Discussion If either or both of the two less invasive airway sampling strategies are shown to be a useful alternative to FB-BAL, this will lead to more children with PBB having lower airway samples enabling targeted antibiotic prescribing. It would also reduce the need for FB, which is known to be burdensome for children and their families.
Trial registration number ISRCTN79883982.
Data availability statement
No data are available.
This is an open access article distributed in accordance with the Creative Commons Attribution 4.0 Unported (CC BY 4.0) license, which permits others to copy, redistribute, remix, transform and build upon this work for any purpose, provided the original work is properly cited, a link to the licence is given, and indication of whether changes were made. See: https://creativecommons.org/licenses/by/4.0/.

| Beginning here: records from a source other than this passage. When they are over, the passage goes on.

/-- Measurement inputs and sensors (03). -/
structure Inputs where
  /-- 0–8 each · R62 (03) · crossfade weight w × 8 of IA, IB, IC, IN -/
  weight : List Nat := [0, 0, 0, 0]
  /-- 1 bit each · R63 (03) · GAIN_MISMATCH flag per current channel -/
  gainMismatch : List Bool := [false, false, false, false]
  /-- 0–100 each · R63 (03) · consecutive qualifying epochs beyond 0.2 % -/
  gmBad : List Nat := [0, 0, 0, 0]
  /-- 0–100 each · R63 (03) · consecutive epochs within 0.1 % -/
  gmGood : List Nat := [0, 0, 0, 0]
  /-- integers · R63 (03) · Σ xh·xl of the epoch over qualifying samples -/
  gmCross : List Int := [0, 0, 0, 0]
  /-- integers · R63 (03) · Σ xl² of the epoch over qualifying samples -/
  gmLow : List Int := [0, 0, 0, 0]
  /-- counts · R63 (03) · qualifying samples of the epoch -/
  gmCount : List Nat := [0, 0, 0, 0]
  /-- Q30 each · R147 (06) · newest ratio of R63 per current channel -/
  gmRatio : List Nat := [0, 0, 0, 0]
  /-- records · R64 (03) · open over-range conditions -/
  overRange : List OverRange := []
  /-- mask of slots · R78 (03) · OVR_SEEN bits, cleared by reading -/
  ovrSeen : Nat := 0
  /-- records · R73 (03) · active metering and MOD faults -/
  faults : List MetFault := []
  /-- mask of slots and instant, in ticks of the epoch count · R88 (04) · input switches whose settling-invalid samples have
  not all left the paths -/
  switches : List (Nat × Nat) := []
  /-- epoch and w × 8 of the current channels · R78 (03) · weights of the last 400 kSPS sample of the last epochs -/
  weightEnds : List (Nat × List Nat) := []
  /-- records · R75 (03) · faults of an earlier run whose closing entries follow at the next D2 start -/
  closings : List MetFault := []
  /-- counts · R70 (03) · consecutive bad or missing status frames -/
  badFrames : Nat := 0
  /-- counts · R70 (03) · frames since the metering die exceeded 135 °C -/
  hotFrames : Nat := 0
  /-- counts per path · R70 (03) · run of identical bits on each of the 14 streams -/
  run : List Nat := [0, 0, 0, 0, 0, 0, 0, 0, 0, 0, 0, 0, 0, 0]
  /-- 1 bit · R68 (03) · PE_OK -/
  peOk : Bool := false
  /-- 0–3 · R68 (03) · consecutive failing 10 ms windows -/
  peFail : Nat := 0
  /-- 0–10 · R68 (03) · consecutive passing 10 ms windows -/
  pePass : Nat := 0
  /-- 16 bits, kΩ · R78 (03) · PE_S impedance less the chain -/
  peZ : Nat := 65535
  /-- 16 bits, 0.1 V · R78 (03) · neutral-to-PE voltage -/
  peNpe : Nat := 0
  /-- ticks · R396 (16) · neutral-to-PE voltage above SAG.EARTH_LOAD_V since -/
  npeSince : Option Tick := none
  /-- signed, 0.1 mT · R78 (03) · HALL at the end of the epoch -/
  hall : Int := 0
  /-- 0.1 mT · R78 (03) · HALL_PEAK, cleared by reading -/
  hallPeak : Nat := 0
  /-- ticks · R69 (03) · open MAG_FIELD condition since -/
  magSince : Option Tick := none
  /-- ticks · R69 (03) · field at or above MET.MAG_LIMIT since -/
  magHigh : Option Tick := none
  /-- ticks · R69 (03) · field below 80 % of MET.MAG_LIMIT since -/
  magLow : Option Tick := none
  /-- signed, 0.01 °C · R78 (03) · metering-die temperature -/
  dieTemp : Int := 0
  /-- sum · R135 (06) · sum of the die temperature over the frames of the epoch -/
  tempSum : Int := 0
  /-- count · R135 (06) · frames of the epoch in tempSum -/
  tempN : Nat := 0
  /-- 0.1 mT · R69 (03) · largest magnitude since the field reached MET.MAG_LIMIT -/
  magPeak : Nat := 0
  /-- mask of slots · R78 (03) · STARTUP_TEST, passed bits -/
  startupTest : Nat := 0
  /-- record · R72 (03) · running self-test -/
  selfTest : Option SelfTest := none
  /-- ticks · R73 (03) · the 1.0 s bound within which Shutter opens KM -/
  stopBy : Option Tick := none
  deriving DecidableEq, Repr

/-- A coefficient set of R89. -/
structure SieveSet where
  id : Nat
  version : Nat
  n1 : Nat
  n1m : Nat
  n2 : Nat
  ns : Nat
  n3 : Nat
  shift1 : Nat
  shift2 : Nat
  shift3 : Nat
  shiftS : Nat
  h1 : List Int
  h1m : List Int
  h2 : List Int
  h3 : List Int
  hs : List Int
  crc : Nat
  deriving DecidableEq, Repr

/-- One first-stage sample of a current channel in the look-ahead window of R62. -/
structure Look where
  xl : Int
  xh : Int
  overload : Bool
  deriving DecidableEq, Repr

/-- One row of main-path codes that is ready to leave the path: ten slots, with the over-range and settling marks. -/
structure MainRow where
  codes : List Int
  ovr : Nat
  sat : Nat
  deriving DecidableEq, Repr

/-- The Sieve engine (04). -/
structure Sieve where
  /-- R89 layout, flash · R91 (04) · active coefficient set in flash; none before one is stored -/
  flashSet : Option SieveSet := none
  /-- R89 layout · R91 (04) · set in force -/
  inForce : Option SieveSet := none
  /-- 1 bit · R96 (04) · SET_SOURCE: ROM fallback in use -/
  romFallback : Bool := false
  /-- 1 bit · R92 (04) · halted -/
  halted : Bool := false
  /-- 64 bits · R92 (04) · accepted halt, first epoch halted -/
  haltAt : Option Nat := none
  /-- 64 bits · R92 (04) · accepted resumption, first epoch running -/
  resumeAt : Option Nat := none
  /-- 64 bits · R92 (04) · first halted epoch of the last halt -/
  haltFirst : Nat := 0
  /-- 64 bits · R92 (04) · first running epoch after the last halt -/
  haltEnd : Nat := 0
  /-- mask of slots · R96 (04) · SAT_MASK, cleared by reading -/
  satMask : Nat := 0
  /-- 64 bits · R96 (04) · SAT_EPOCH -/
  satEpoch : Nat := 0
  /-- slot, first epoch, last epoch · R83 (04) · open SIEVE_SATURATION conditions -/
  satOpen : List (Nat × Nat × Nat) := []
  /-- 64 bits · R15 (01) · epoch of the first sample after Sieve started -/
  first : Nat := 0
  /-- 1 bit · R91 (04) · the set in flash failed its check at D2 start and has not been loaded again -/
  refused : Bool := false
  /-- 64 bits · R92, R93 (04) · first epoch of a halt that a reset or an outage ended, not yet recorded -/
  haltOpen : Option Nat := none
  /-- ±1 per bit, newest first · R82 (04) · stage 1 delay line of each of the 14 paths -/
  bits : List (List Bool) := List.replicate 14 []
  /-- 13 samples, newest first · R62 (03) · look-ahead of each slot (xl only on voltage and MOD slots) -/
  look : List (List Look) := List.replicate 10 []
  /-- u, z, previous x · R87 (04) · integrator states of IA, IB, IC, IN -/
  integ : List (Int × Int × Int) := List.replicate 4 (0, 0, 0)
  /-- 32 bits, newest first · R82 (04) · blended 400 kSPS samples per slot, for stage 2 and settling -/
  line400 : List (List Int) := List.replicate 10 []
  /-- 32 bits, newest first · R82 (04) · stage 2 outputs per slot -/
  line80 : List (List Int) := List.replicate 10 []
  /-- count · R82 (04) · 400 kSPS samples since Sieve started -/
  n400 : Nat := 0
  /-- count · R82 (04) · stage 2 samples since Sieve started -/
  n80 : Nat := 0
  /-- count · R80 (04) · main-path rows formed since Sieve started -/
  nMain : Nat := 0
  /-- rows, oldest first · R84 (04) · main-path rows about to leave the path -/
  rows : List MainRow := []
  /-- 24 bits per slot · R82 (04) · newest settling-path codes -/
  settle : List Int := List.replicate 10 0
  /-- 24 bits per slot · R82 (04) · newest wide-path codes -/
  wide : List Int := List.replicate 10 0
  /-- 1/256 sample · R86 (04) · quadrature delay D; 0 before the first D2 start -/
  quadD : Nat := 0
  /-- two integers · R86 (04) · period P as a fraction, in 1/256 sample; none before two crossings were found -/
  period : Option (Nat × Nat) := none
  /-- 1 bit · R96 (04) · D is held for want of two crossings -/
  quadHeld : Bool := false
  /-- slot · R86, R96 (04) · reference voltage, none when no voltage qualifies -/
  quadRef : Option Nat := none
  /-- phase, epoch of the nearest sample and absolute 1/256 sample, newest first · R86 (04), R111 (05) · rising crossings
  of the voltages in the last epochs -/
  crossings : List (Nat × Nat × Nat) := []
  /-- sample since Sieve start and two masks of slots · R64 (03), R83 (04) · over-range and saturation marks of samples
  still inside the path -/
  marks : List (Nat × Nat × Nat) := []
  deriving DecidableEq, Repr
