-- ==== Sys2Proof/Machine/Parts/Lsw.lean ====
section
/-! DEFINITION. State of the load-switch die (15). -/

namespace Sys2Proof.Machine

/-- One load-switch channel (R369–R376). -/
structure LswChan where
  /-- 1 bit · R371 (15) · demanded on -/
  demand : Bool := false
  /-- 1 bit · R383 (15) · conducting -/
  on : Bool := false
  /-- ticks · R376 (15) · conducting since -/
  onSince : Tick := 0
  /-- ticks · R374 (15) · latch held since -/
  latch : Option Tick := none
  /-- 0–5 · R383 (15) · CAUSE -/
  cause : Nat := 0
  /-- 0–15 · R375 (15) · retry counter; LSW.RETRY_MAX by default -/
  retries : Nat := 3
  /-- 1 bit · R375 (15) · EXHAUSTED -/
  exhausted : Bool := false
  /-- ticks · R371 (15) · end of the running pulse -/
  pulseEnd : Option Tick := none
  /-- ticks · R374 (15) · current limit active since -/
  ilim : Option Tick := none
  /-- 1 bit · R381 (15) · open load flagged -/
  openLoad : Bool := false
  /-- 1 bit · R383 (15) · off-state short -/
  offShort : Bool := false
  /-- mA · R373 (15) · current as last sampled -/
  i : Nat := 0
  /-- °C · R383 (15) · TJ -/
  tj : Int := 25
  deriving DecidableEq, Repr

/-- The load-switch die (15). -/
structure Lsw where
  /-- eight channels · R369 (15) · OUT0–OUT7 -/
  chans : List LswChan := List.replicate 8 {}
  /-- 1 bit · R370 (15) · VAUX_IN below 10.0 V; holds until 11.0 V -/
  under : Bool := false
  /-- 1 bit · R378 (15) · VAUX_GND open -/
  gndOpen : Bool := false
  /-- 1 bit · R383 (15) · LOAD_DUMP -/
  loadDump : Bool := false
  /-- 1 bit · R378 (15) · VAUX_IN reversed -/
  reversed : Bool := false
  /-- mV · R383 (15) · VAUX -/
  vaux : Nat := 0
  /-- 1 bit · R371 (15) · switched off at t_f until the restart -/
  heldOff : Bool := false
  deriving DecidableEq, Repr

end Sys2Proof.Machine
end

Statistics from Altmetric.com
If you wish to reuse any or all of this article please use the link below which will take you to the Copyright Clearance Center’s RightsLink service. You will be able to get a quick price and instant permission to reuse the content in many different ways.

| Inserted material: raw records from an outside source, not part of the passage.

/-- Bytes of a diagnostic record (R532). -/
def diagBytes (d : DiagRec) : List Byte :=
  withCrc (le 2 d.code ++ le 1 d.flags ++ le 1 d.items.length ++ le 4 d.opSeconds ++ le 4 d.powerCycles
    ++ le 1 d.subject ++ zeros 1 ++ le 2 d.suppressed
    ++ (d.items.map (BitVec.ofNat 8) ++ List.replicate 8 0xFF#8).take 8
    ++ padTo 32 (d.values.flatMap (leI 4)) ++ zeros 4)

/-- The bucket with the tokens due at an instant (R535): the k-th falls k × 60 ÷ DIAG.RATE s after `since`. -/
def refill (s : State) (b : Bucket) : Bucket :=
  match b.since with
  | none => b
  | some t =>
    let due := (s.clk.now - t) * param s 0x0F01 / Tick.s 60
    let n := min (param s 0x0F02) (b.tokens + (due - b.given))
    if n = param s 0x0F02 then { b with tokens := n, since := none, given := 0 }
    else { b with tokens := n, given := max due b.given }

/-- One token taken from a bucket, which starts its clock when it first falls below full (R535). -/
def takeToken (s : State) (b : Bucket) : Bucket :=
  match b.since with
  | none => { b with tokens := b.tokens - 1, since := some s.clk.now, given := 0, pending := 0 }
  | some _ => { b with tokens := b.tokens - 1, pending := 0 }

def setBucket (n : Nat) (b : Bucket) (s : State) : State :=
  { s with diag := { s.diag with buckets := s.diag.buckets.set n b } }

/-- A record written durably, and DIAG_EVENT where DIAG.NOTIFY asks for it (R534, R540). -/
def diagPut (d : DiagRec) (s : State) : State × Option Nat :=
  let s := { s with diag := { s.diag with ring := pushRing 1024 s.diag.ring d } }
  if param s 0x0F04 = 1 then queueNote 0 3 0x0F08 (diagBytes d) s else (s, none)

/-- One trigger of code n of R531 (R534–R536): the class of a notification it drops is given back. -/
def diagOnce (n subject : Nat) (s : State) : State × Option Nat :=
  if inHoldup s then (s, none)
  else if !s.dom.d3 then ({ s with diag := { s.diag with unseen := s.diag.unseen ++ [(n, subject)] } }, none)
  else
    let b := refill s ((s.diag.buckets[n]?).getD {})
    if b.tokens = 0 then
      (setBucket n { b with pending := satInc 0xFFFF b.pending, supp := satInc 0xFFFF b.supp } s, none)
    else
      let d := diagRecord s ((diagCodes[n]?).getD 0) subject b.pending
      let s := setBucket n (takeToken s b) s
      if s.diag.freeze.isSome then
        if s.diag.queue.length < 32 then ({ s with diag := { s.diag with queue := s.diag.queue ++ [d] } }, none)
        else ({ s with diag := { s.diag with lost := satInc 0xFFFF s.diag.lost } }, none)
      else diagPut d s

/-- A dropped notification triggers NOTIFY_DROPPED (R531), whose own DIAG_EVENT may drop another; its bucket of at most
16 tokens ends the chain. -/
def dropTrigger : Nat → State × Option Nat → State
  | _, (s, none) => s
  | 0, (s, some _) => s
  | k + 1, (s, some c) => dropTrigger k (diagOnce 7 c s)

/-- A trigger of code n of R531. -/
def diagTrigger (n subject : Nat) (s : State) : State := dropTrigger 18 (diagOnce n subject s)

def diagWrite (d : DiagRec) (s : State) : State := dropTrigger 18 (diagPut d s)

/-- A notification with its drop, if any, recorded (R287, R531). -/
def notifySt (st cls code : Nat) (body : List Byte) (s : State) : State := dropTrigger 18 (queueNote st cls code body s)

def notify (cls code : Nat) (body : List Byte) (s : State) : State := notifySt 0 cls code body s

/-- The end of a freeze by its holder, its time-out or DIAG_CLEAR: queued records are written with DEFERRED (R536). -/
def endFreeze (s : State) : State :=
  let q := s.diag.queue
  q.foldl (fun t d => diagWrite { d with flags := d.flags ||| 2 } t)
    { s with diag := { s.diag with freeze := none, queue := [] } }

WHAT IS ALREADY KNOWN ON THIS TOPIC
Protracted bacterial bronchitis (PBB) is an endobronchial infection and the most common cause of chronic wet cough in children from the developed world.

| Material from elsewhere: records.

-- ==== Sys2Proof/Machine/Commit.lean ====
section
/-! DEFINITION. The commit of an epoch (01, 05, 06, 08): state capture, the latch with its creep gate and its increments, the
journal entry and its durability, publication, checkpoints, and the entries of KIND 2 to 5. -/

namespace Sys2Proof.Machine

/-! State capture (R16 step 1, R173). -/

/-- This unit's claim (R481): a unit that is not ACTIVE asserts none. -/
def ownClaim (s : State) : Nat := if s.hng.role == .active then 2 * s.hng.count + param s 0x0D01 else 0

/-- The claim the output stages obey: the highest one asserted (R481, R483); 0 without Hinge. -/
def claimObeyed (s : State) : Nat := if hingeOn s then max (ownClaim s) (maxOf (s.hng.claims.map (·.1))) else 0

/-- Packed STATE (R173). -/
def packedState (s : State) : PackedState :=
  { km := kmByte s
    cp := s.shu.cpState + (if s.shu.cpDrive == .pwm then 128 else 0)
    cpDuty := s.shu.duty, shuFaults := s.shu.latches
    out := packBits (s.lsw.chans.map (·.on)), outFault := packBits (s.lsw.chans.map fun c => c.latch.isSome || c.exhausted)
    hold := packBits [s.recl.required || s.hng.yielding, s.recl.deadline.isSome]
    tamper := s.sag.tamp + packBits [false, false, false, s.sag.mesh, s.sag.potting, s.inp.magSince.isSome]
    claim := claimObeyed s }

/-- Bytes of STATE (R173). -/
def PackedState.bytes (p : PackedState) : List Byte :=
  le 1 p.km ++ le 1 p.cp ++ le 2 p.cpDuty ++ le 4 p.shuFaults ++ le 1 p.out ++ le 1 p.outFault ++ le 1 p.hold
    ++ le 1 p.tamper ++ le 4 p.claim

/-- What the commit logic captures for an epoch (R16). -/
def capture (s : State) (e : Nat) : Captured :=
  { epoch := e, state := packedState s, mode := s.mode.mode, d3Gap := s.dom.d3Gap || !serving s
    role := s.hng.role.code, wedge := wedgeSet s.kiln.wedge, wedgeRegs := s.kiln.wedge
    civilS := civilSec (civilEnd s), civilF := civilFrac (civilEnd s), timeUnset := s.bil.timeUnset
    civil0 := s.bil.civil, civil1 := civilEnd s
    temp := if s.inp.tempN = 0 then s.inp.dieTemp else divRound s.inp.tempSum s.inp.tempN
    discharge := s.veh.discharge }

/-- The blocks of group 1 and the mode as they stand (R16, R20). -/
def heldNow (s : State) : Held :=
  { instant := s.clk.now, lifecycle := s.sag.lifecycle, dom := s.dom, mode := s.mode, recl := s.recl, inp := s.inp
    sie := s.sie, cal := s.cal, shu := s.shu, lsw := s.lsw, hng := s.hng, kiln := s.kiln
    tokens := tokensHeld s, store := s.hatch.notes.length }

/-- The bookkeeping of the Kiln misses at an epoch boundary (R249). -/
def missBoundary (s : State) : State :=
  setKiln (fun k => if k.missNow then { k with missNow := false, missRun := k.missRun + 1, cleanRun := 0 }
    else { k with missRun := 0, cleanRun := k.cleanRun + 1 }) s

Identifying the causative organism in PBB allows a narrower spectrum antibiotic to be used which decreases the risk of antibiotic resistance.
Children with PBB rarely expectorate sputum and the only widely used strategy to sample the lower airway is flexible bronchoscopy (FB). As this is invasive, it is reserved for severe or recurrent cases meaning most children with PBB are treated empirically with a broad-spectrum antibiotic.
WHAT THIS STUDY ADDS
This study will investigate if a cough swab or an induced sputum sample is a useful alternative to bronchoalveolar lavage (BAL) samples obtained during flexible bronchoscopy (FB-BAL) for the identification of the causative organism(s) in children with PBB.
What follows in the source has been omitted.